*As many of you know, one of our long time members Damon Lease has been dealing with a whole host of medical issues. Please click the link HERE if you’d like to help the Lease family.

WOD:

1) Power Snatch + Hang Power Snatch: Every 1:00 x 10 sets

Warm-up as needed. Start around 60-70% of your 1RM. Build as heavy as deemed fit. No dropping the bar between reps.

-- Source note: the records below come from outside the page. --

-- ==== Sys2Proof/Tests/Slice0.lean ====
section
/-! SUPPORT. Witnesses of the statements' hypotheses, each with what the command then does at that state; smoke tests of the checks; small worked examples
of the spec. -/

namespace Sys2Proof.Tests

set_option Elab.async false

open Sys2Proof Sys2Proof.Machine

/-! ### Helpers -/

/-- Command `i` completes on `s` with a next state that passes the test `q`. -/
def goes (i : Instr) (s : State) (q : State → Bool) : Bool :=
  match exec i s with
  | .next t => q t
  | .fault _ => false
  | .refused _ => false

/-- Command `i` leaves `s` as it is. -/
def stays (i : Instr) (s : State) : Bool := goes i s fun t => t == s

/-- A powered single module in a state, at cycle 100,000. -/
def up (o : OpState) : State :=
  { State.reset with core := { State.reset.core with opState := o, cycle := 100000 },
                     pair := { State.reset.pair with role := .single },
                     power := { State.reset.power with domains := BitVec.allOnes _, good := true, opTime := 200000000 } }

/-- One open TLS session with every role, on context 1, of an adopted module. -/
def withSession (s : State) : State :=
  { s with dict := { s.dict with sessions := [(1, { state := .isOpen, roles := 0x7F, identity := 7 })] }, sec := { s.sec with adopted := true } }

/-- A powered module with an open session. -/
def on (o : OpState) : State := withSession (up o)

/-- A ring in a state, originated from this unit. -/
def ringUp (r : RingState) (s : State) : State := { s with ring := { s.ring with state := r, originating := true } }

/-- The head at place 1, enumerated at position 1. -/
def oneHead (s : State) : State := { s with heads := [(1, { state := .enumerated, p := some 1, n := 4, serial := 11, rBleed := 5000 })] }

/-- The state with object `index`.`sub` at a number. -/
def setCfg (index sub : Nat) (v : Int) (s : State) : State := { s with dict := { s.dict with vals := Tab.put s.dict.vals (okey index sub) (.num v) } }

/-- A contactor held closed, its auxiliary contacts confirming it. -/
def held : Contactor := { coil := .hold, commanded := true, no := true, nc := false }

/-- Both contactors held closed. -/
def coilsOn (s : State) : State := { s with fe := { s.fe with kp := held, kn := held } }

/-- A unit of a pair in a role. -/
def paired (r : Role) (s : State) : State :=
  { s with links := { s.links with strap := 1 }, pair := { s.pair with role := r, tether := 2, keys := some 5, rxSeq := 7 } }

/-! ### The whole block, the base cycle -/

theorem test_step_front : let s := on .isolated
    (match step { s with pending := [.insulationResultStale] } with | .next t => t == s | _ => false) = true ∧
    (match step s with | .next t => t == s | _ => false) = true := by decide +kernel
theorem test_sync : let s := ringUp .closed (up .isolated)
    s.cycling = true ∧ s.ring.originating = true ∧ s.core.deferred = [] ∧ s.core.service = none ∧ s.core.opState ≠ .sleep ∧
    (∀ p < 2, (s.injector p).heldFrames = []) ∧ goes (.sync none) s (fun t => t.core.cycle == 100001 && !t.core.crossed) = true := by decide +kernel
theorem test_sync_wraps : let s := ringUp .closed (up .isolated)
    goes (.sync none) { s with core := { s.core with cycle := 0xFFFFFFFF } } (fun t => t.core.cycle == 0) = true := by decide +kernel
theorem test_sync_heard : let s := up .isolated
    s.cycling = true ∧ s.ring.originating = false ∧ s.core.deferred = [] ∧ s.core.service = none ∧
    goes (.sync (some { cycle := 7, checkOk := true })) s (fun t => t.core.cycle == 7 && t.pair.lastSync == some 7) = true ∧
    goes (.sync (some { cycle := 7, checkOk := false })) s (fun t => t.core.cycle == 100001 && t.pair.lastSync == none) = true := by decide +kernel
theorem test_crossing : let s := up .isolated
    s.cycling = true ∧ s.core.crossed = false ∧
    goes (.cycleDataCrossing [(0x030, 2)]) s (fun t => t.core.crossed && t.raised 0x030 0xB6 5 2) = true ∧
    stays (.cycleDataCrossing [(0x030, 2)]) { s with core := { s.core with crossed := true } } = true := by decide +kernel
theorem test_boundary : (up .isolated).cycling = true ∧ goes .cycleBoundary (up .isolated) (fun t => t.core.opState == .isolated) = true := by decide +kernel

2) Power Clean + Hang Power Clean + 2 Jerks: Every 1:30 x 7 sets

Warm-up as needed. Start around 60-70% of your 1RM. Build as heavy as deemed fit. No dropping the bar between reps.

3) 10 minute AMRAP:

15 Knees-to-armpits

12 Overhead Squats 65/45

9 Box Jump Overs 24/20


Extra Work:

4) Kipping Handstand Push-up: 10 minute EMOTM

Pick a rep count you can maintain. DO NOT SCALE RANGE OF MOTION. If you can’t do these, then work on Handstand Lowers.

5) Pausing Single Arm Dumbbell Rows: 5 sets of 6/side

Rest 90-120 seconds between sets. Heavy as possible. Pause at the chest for 3 seconds each rep.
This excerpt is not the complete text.